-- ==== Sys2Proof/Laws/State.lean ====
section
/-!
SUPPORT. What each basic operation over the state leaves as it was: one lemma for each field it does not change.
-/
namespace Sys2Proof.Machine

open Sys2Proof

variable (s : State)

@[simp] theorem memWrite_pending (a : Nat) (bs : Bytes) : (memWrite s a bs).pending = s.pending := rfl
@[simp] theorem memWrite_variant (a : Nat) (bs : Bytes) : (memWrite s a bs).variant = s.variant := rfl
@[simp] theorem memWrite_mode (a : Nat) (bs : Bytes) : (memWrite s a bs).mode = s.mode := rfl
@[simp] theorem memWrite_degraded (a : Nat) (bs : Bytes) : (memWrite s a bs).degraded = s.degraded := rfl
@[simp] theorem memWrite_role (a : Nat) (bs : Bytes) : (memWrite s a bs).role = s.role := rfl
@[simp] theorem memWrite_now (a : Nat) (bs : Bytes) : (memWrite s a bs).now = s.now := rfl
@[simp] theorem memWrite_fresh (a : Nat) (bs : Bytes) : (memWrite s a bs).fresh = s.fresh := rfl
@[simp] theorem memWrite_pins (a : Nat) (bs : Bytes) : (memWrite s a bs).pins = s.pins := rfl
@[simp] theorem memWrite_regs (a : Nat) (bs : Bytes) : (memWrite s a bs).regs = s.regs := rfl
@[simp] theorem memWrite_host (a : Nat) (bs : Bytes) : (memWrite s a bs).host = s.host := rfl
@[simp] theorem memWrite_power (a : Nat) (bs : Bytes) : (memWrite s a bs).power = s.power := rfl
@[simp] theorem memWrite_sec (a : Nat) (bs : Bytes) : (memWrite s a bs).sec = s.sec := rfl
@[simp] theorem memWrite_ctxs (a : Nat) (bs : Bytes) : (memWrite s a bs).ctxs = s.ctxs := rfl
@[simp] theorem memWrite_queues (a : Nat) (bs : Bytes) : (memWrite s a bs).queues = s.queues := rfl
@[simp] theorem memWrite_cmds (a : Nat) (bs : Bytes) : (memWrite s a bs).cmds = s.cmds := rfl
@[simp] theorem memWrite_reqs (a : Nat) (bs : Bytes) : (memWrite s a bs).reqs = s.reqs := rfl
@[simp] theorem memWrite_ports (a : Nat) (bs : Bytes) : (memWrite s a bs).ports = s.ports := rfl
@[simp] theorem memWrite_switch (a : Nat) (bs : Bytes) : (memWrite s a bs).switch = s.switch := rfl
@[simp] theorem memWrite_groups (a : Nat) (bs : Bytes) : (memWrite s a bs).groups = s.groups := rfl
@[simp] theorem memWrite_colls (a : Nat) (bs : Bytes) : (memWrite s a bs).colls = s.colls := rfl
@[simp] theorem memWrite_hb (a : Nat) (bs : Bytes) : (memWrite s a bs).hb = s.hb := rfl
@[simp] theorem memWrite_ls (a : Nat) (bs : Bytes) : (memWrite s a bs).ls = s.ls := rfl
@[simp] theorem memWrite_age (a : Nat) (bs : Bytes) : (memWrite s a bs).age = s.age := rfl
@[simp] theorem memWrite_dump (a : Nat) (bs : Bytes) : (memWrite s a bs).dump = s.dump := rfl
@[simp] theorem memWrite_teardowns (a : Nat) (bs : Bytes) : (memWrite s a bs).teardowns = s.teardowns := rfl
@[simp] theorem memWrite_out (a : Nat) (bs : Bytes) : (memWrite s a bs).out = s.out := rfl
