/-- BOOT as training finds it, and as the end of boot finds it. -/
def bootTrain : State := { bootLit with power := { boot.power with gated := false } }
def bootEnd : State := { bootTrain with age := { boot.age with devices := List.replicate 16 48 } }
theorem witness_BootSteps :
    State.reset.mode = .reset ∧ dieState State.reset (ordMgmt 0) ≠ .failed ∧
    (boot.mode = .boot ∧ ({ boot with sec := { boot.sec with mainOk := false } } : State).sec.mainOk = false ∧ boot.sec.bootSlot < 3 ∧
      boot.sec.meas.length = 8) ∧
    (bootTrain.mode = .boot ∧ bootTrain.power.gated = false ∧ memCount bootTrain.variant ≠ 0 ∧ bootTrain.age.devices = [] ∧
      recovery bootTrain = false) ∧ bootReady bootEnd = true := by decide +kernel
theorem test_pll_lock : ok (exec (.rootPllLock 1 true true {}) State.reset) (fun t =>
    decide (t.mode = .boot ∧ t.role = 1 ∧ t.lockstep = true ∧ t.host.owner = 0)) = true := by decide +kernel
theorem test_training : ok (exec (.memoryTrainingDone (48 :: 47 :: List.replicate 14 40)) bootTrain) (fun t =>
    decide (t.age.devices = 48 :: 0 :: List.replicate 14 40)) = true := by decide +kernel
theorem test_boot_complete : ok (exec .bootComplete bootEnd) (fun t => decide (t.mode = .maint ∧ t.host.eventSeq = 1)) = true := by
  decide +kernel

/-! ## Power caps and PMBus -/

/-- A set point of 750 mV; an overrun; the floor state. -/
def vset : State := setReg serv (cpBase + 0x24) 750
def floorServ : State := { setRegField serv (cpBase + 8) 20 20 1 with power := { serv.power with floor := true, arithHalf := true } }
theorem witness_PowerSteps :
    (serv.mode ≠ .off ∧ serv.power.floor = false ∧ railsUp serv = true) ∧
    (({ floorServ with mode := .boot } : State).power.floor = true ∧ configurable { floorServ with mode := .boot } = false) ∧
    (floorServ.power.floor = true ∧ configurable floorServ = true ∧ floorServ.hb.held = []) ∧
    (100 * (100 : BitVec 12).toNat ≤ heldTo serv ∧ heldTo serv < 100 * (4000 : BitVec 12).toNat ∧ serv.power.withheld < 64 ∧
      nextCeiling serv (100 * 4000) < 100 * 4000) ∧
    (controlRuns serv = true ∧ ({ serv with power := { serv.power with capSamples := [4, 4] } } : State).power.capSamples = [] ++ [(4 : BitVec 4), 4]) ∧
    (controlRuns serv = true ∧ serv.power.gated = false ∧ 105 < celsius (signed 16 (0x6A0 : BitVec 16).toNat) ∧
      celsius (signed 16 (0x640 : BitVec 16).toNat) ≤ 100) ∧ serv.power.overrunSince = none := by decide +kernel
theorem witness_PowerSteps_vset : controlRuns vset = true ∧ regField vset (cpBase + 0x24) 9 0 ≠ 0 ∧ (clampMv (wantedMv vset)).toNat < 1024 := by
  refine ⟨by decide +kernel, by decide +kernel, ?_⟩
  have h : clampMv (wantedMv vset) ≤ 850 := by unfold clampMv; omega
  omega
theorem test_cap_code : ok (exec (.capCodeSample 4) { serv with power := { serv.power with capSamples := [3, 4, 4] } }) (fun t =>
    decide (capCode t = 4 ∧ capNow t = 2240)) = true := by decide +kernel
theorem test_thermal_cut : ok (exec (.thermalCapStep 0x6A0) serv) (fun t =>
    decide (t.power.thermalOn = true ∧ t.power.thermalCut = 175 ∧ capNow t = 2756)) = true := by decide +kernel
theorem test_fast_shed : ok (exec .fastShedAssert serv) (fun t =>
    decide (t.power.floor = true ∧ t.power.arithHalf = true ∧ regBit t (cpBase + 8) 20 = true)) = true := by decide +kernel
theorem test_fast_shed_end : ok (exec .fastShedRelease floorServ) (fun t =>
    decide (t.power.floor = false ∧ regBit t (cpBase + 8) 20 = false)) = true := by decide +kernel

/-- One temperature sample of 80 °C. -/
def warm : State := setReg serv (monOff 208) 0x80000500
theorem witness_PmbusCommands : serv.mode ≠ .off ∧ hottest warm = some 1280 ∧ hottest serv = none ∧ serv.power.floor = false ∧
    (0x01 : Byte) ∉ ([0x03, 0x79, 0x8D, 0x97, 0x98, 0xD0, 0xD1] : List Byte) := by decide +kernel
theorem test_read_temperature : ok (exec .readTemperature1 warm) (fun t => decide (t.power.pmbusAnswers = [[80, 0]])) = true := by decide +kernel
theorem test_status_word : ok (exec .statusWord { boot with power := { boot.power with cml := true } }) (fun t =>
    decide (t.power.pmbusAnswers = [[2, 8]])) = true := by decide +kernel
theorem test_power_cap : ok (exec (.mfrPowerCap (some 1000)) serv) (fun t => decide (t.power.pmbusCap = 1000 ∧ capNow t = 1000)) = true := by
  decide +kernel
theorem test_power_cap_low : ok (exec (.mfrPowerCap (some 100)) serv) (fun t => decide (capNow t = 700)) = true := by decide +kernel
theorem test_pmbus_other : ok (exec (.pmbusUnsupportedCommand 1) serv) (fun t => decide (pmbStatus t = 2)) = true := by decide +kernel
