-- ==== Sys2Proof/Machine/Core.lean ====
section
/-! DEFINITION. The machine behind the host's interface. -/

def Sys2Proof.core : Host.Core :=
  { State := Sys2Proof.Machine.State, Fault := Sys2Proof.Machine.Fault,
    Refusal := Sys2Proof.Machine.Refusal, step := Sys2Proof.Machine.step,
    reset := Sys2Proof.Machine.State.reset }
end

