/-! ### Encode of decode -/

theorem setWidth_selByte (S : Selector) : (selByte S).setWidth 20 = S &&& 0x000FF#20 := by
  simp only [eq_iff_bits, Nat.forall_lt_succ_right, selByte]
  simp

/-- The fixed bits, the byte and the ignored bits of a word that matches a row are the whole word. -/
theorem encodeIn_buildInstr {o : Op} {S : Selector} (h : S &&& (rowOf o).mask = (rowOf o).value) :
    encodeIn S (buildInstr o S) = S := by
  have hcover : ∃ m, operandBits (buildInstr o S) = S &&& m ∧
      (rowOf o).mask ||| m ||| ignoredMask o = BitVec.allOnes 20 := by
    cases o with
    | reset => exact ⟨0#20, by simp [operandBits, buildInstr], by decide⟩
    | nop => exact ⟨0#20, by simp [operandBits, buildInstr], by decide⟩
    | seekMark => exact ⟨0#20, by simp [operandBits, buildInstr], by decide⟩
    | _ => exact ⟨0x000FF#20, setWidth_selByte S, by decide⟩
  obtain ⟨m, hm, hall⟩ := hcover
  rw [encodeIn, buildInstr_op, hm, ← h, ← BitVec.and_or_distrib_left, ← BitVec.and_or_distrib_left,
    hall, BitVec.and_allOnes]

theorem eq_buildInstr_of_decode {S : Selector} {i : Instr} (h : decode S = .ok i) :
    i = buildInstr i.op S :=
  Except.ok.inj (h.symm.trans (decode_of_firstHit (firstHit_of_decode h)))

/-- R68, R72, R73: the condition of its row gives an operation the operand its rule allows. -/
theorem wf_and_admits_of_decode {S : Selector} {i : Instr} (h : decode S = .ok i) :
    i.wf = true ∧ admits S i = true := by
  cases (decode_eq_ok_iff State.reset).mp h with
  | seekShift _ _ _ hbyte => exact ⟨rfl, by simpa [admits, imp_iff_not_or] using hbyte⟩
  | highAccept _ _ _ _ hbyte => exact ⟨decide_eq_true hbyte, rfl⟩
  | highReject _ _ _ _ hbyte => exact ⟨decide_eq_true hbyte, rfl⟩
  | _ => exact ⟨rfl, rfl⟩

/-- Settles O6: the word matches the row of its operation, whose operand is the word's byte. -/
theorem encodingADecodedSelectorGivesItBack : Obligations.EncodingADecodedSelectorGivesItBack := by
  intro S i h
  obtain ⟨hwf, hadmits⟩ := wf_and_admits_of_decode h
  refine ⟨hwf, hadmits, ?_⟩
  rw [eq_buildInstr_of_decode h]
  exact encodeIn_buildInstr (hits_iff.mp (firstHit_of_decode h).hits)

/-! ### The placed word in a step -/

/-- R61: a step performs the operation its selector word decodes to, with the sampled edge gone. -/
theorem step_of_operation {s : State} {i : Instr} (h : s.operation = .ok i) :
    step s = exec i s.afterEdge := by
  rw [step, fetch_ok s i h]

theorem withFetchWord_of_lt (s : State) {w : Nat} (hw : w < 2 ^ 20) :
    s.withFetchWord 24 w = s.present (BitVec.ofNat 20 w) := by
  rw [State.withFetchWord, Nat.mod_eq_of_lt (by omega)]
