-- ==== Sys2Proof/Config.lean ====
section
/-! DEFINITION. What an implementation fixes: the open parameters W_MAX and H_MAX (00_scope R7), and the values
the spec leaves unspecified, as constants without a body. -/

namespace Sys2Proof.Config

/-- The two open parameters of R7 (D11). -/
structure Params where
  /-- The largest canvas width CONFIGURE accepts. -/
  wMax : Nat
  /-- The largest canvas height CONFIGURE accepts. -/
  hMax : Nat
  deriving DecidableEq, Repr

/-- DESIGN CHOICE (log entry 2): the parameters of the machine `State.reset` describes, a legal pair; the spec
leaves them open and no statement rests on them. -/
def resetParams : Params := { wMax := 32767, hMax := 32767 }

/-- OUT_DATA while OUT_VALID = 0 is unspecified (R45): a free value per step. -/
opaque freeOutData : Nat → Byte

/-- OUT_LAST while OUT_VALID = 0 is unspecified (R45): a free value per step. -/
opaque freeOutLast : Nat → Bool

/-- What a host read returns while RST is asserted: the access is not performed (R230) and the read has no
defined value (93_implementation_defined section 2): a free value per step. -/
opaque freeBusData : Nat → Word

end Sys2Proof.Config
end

-------

▶ _Task goal_: Of the lines above, extract only those from the line with "Except.ok.inj (h.symm.trans (decode_of_firstHit" to the line with "OUT_DATA while OUT_VALID", both included, exactly as written.

▶ _Response below_:
  Except.ok.inj (h.symm.trans (decode_of_firstHit (firstHit_of_decode h)))

/-- R68, R72, R73: the condition of its row gives an operation the operand its rule allows. -/
theorem wf_and_admits_of_decode {S : Selector} {i : Instr} (h : decode S = .ok i) :
    i.wf = true ∧ admits S i = true := by
  cases (decode_eq_ok_iff State.reset).mp h with
  | seekShift _ _ _ hbyte => exact ⟨rfl, by simpa [admits, imp_iff_not_or] using hbyte⟩
  | highAccept _ _ _ _ hbyte => exact ⟨decide_eq_true hbyte, rfl⟩
  | highReject _ _ _ _ hbyte => exact ⟨decide_eq_true hbyte, rfl⟩
  | _ => exact ⟨rfl, rfl⟩

/-- Settles O6: the word matches the row of its operation, whose operand is the word's byte. -/
theorem encodingADecodedSelectorGivesItBack : Obligations.EncodingADecodedSelectorGivesItBack := by
  intro S i h
  obtain ⟨hwf, hadmits⟩ := wf_and_admits_of_decode h
  refine ⟨hwf, hadmits, ?_⟩
  rw [eq_buildInstr_of_decode h]
  exact encodeIn_buildInstr (hits_iff.mp (firstHit_of_decode h).hits)

/-! ### The placed word in a step -/

/-- R61: a step performs the operation its selector word decodes to, with the sampled edge gone. -/
theorem step_of_operation {s : State} {i : Instr} (h : s.operation = .ok i) :
    step s = exec i s.afterEdge := by
  rw [step, fetch_ok s i h]

theorem withFetchWord_of_lt (s : State) {w : Nat} (hw : w < 2 ^ 20) :
    s.withFetchWord 24 w = s.present (BitVec.ofNat 20 w) := by
  rw [State.withFetchWord, Nat.mod_eq_of_lt (by omega)]
-- ==== Sys2Proof/Config.lean ====
section
/-! DEFINITION. What an implementation fixes: the open parameters W_MAX and H_MAX (00_scope R7), and the values
the spec leaves unspecified, as constants without a body. -/

namespace Sys2Proof.Config

/-- The two open parameters of R7 (D11). -/
structure Params where
  /-- The largest canvas width CONFIGURE accepts. -/
  wMax : Nat
  /-- The largest canvas height CONFIGURE accepts. -/
  hMax : Nat
  deriving DecidableEq, Repr

/-- DESIGN CHOICE (log entry 2): the parameters of the machine `State.reset` describes, a legal pair; the spec
leaves them open and no statement rests on them. -/
def resetParams : Params := { wMax := 32767, hMax := 32767 }

/-- OUT_DATA while OUT_VALID = 0 is unspecified (R45): a free value per step. -/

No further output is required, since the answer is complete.